**Data to process**
● ● ● ● ●

/-- compose(hi, lo) is hi ++ lo, equally hi widened to 16 bits, shifted left by 8, or-ed with lo; split_hi is v[15:8],
equally the truncation of v >> 8, and split_lo is v[7:0], equally the truncation of v & 0x00FF; composing the two
halves of any v gives v and splitting any composition gives the two bytes; the corner cases and the examples hold.
Formalises R115, R116. -/
def Obligations.ComposeAndSplitAreInverse : Prop :=
  (∀ hi lo : Byte, compose hi lo = hi ++ lo ∧
    compose hi lo = (hi.setWidth 16 <<< 8) ||| lo.setWidth 16 ∧
    splitHi (compose hi lo) = hi ∧ splitLo (compose hi lo) = lo) ∧
  (∀ v : Word16, splitHi v = v.extractLsb' 8 8 ∧ splitHi v = (v >>> 8).truncate 8 ∧
    splitLo v = v.extractLsb' 0 8 ∧ splitLo v = v.truncate 8 ∧ splitLo v = (v &&& 0x00FF).truncate 8 ∧
    compose (splitHi v) (splitLo v) = v) ∧
  (compose 0x00 0x00 = 0x0000 ∧ compose 0xFF 0xFF = 0xFFFF ∧ compose 0x00 0xFF = 0x00FF ∧ compose 0xFF 0x00 = 0xFF00 ∧
    compose 0x80 0x00 = 0x8000 ∧ compose 0x12 0x34 = 0x1234) ∧
  (splitHi 0x00FF = 0x00 ∧ splitLo 0x00FF = 0xFF ∧ splitHi 0xFF00 = 0xFF ∧ splitLo 0xFF00 = 0x00 ∧
    splitHi 0x1234 = 0x12 ∧ splitLo 0x1234 = 0x34)

/-- From every state and for all 16-bit v, WRP then RDP of BC, DE or HL returns v, RD8 of its two cells returns the two
halves, the three other pairs read as before and SP and PC are unchanged; writing the two cells directly and reading
the pair gives their composition. Formalises R126. -/
def Obligations.ExactPairsRoundTrip : Prop :=
  ∀ (s : State) (v : Word16) (hi lo : Byte),
  (After (.wrpBC v) s fun t => Reads .rdpBC t v ∧ Reads .rd8B t (0#8 ++ v.extractLsb' 8 8) ∧
    Reads .rd8C t (0#8 ++ v.extractLsb' 0 8) ∧
    (∃ x y z, Reads .rdpAF t x ∧ Reads .rdpAF s x ∧ Reads .rdpDE t y ∧ Reads .rdpDE s y ∧ Reads .rdpHL t z ∧ Reads .rdpHL s z) ∧
    t.cells.sp = s.cells.sp ∧ t.cells.pc = s.cells.pc) ∧
  (After (.wr8B hi) s fun r => After (.wr8C lo) r fun t => Reads .rdpBC t (hi ++ lo)) ∧
  (After (.wrpDE v) s fun t => Reads .rdpDE t v ∧ Reads .rd8D t (0#8 ++ v.extractLsb' 8 8) ∧
    Reads .rd8E t (0#8 ++ v.extractLsb' 0 8) ∧
    (∃ x y z, Reads .rdpAF t x ∧ Reads .rdpAF s x ∧ Reads .rdpBC t y ∧ Reads .rdpBC s y ∧ Reads .rdpHL t z ∧ Reads .rdpHL s z) ∧
    t.cells.sp = s.cells.sp ∧ t.cells.pc = s.cells.pc) ∧
  (After (.wr8D hi) s fun r => After (.wr8E lo) r fun t => Reads .rdpDE t (hi ++ lo)) ∧
  (After (.wrpHL v) s fun t => Reads .rdpHL t v ∧ Reads .rd8H t (0#8 ++ v.extractLsb' 8 8) ∧
    Reads .rd8L t (0#8 ++ v.extractLsb' 0 8) ∧
    (∃ x y z, Reads .rdpAF t x ∧ Reads .rdpAF s x ∧ Reads .rdpBC t y ∧ Reads .rdpBC s y ∧ Reads .rdpDE t z ∧ Reads .rdpDE s z) ∧
    t.cells.sp = s.cells.sp ∧ t.cells.pc = s.cells.pc) ∧
  (After (.wr8H hi) s fun r => After (.wr8L lo) r fun t => Reads .rdpHL t (hi ++ lo))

● ● ● ● ●

**Prompt**
Each line from the one containing "Reads .rd8L t" to the close of the records must appear in the output exactly, and no other line.

**Reply to the exercise**
    Reads .rd8L t (0#8 ++ v.extractLsb' 0 8) ∧
    (∃ x y z, Reads .rdpAF t x ∧ Reads .rdpAF s x ∧ Reads .rdpBC t y ∧ Reads .rdpBC s y ∧ Reads .rdpDE t z ∧ Reads .rdpDE s z) ∧
    t.cells.sp = s.cells.sp ∧ t.cells.pc = s.cells.pc) ∧
  (After (.wr8H hi) s fun r => After (.wr8L lo) r fun t => Reads .rdpHL t (hi ++ lo))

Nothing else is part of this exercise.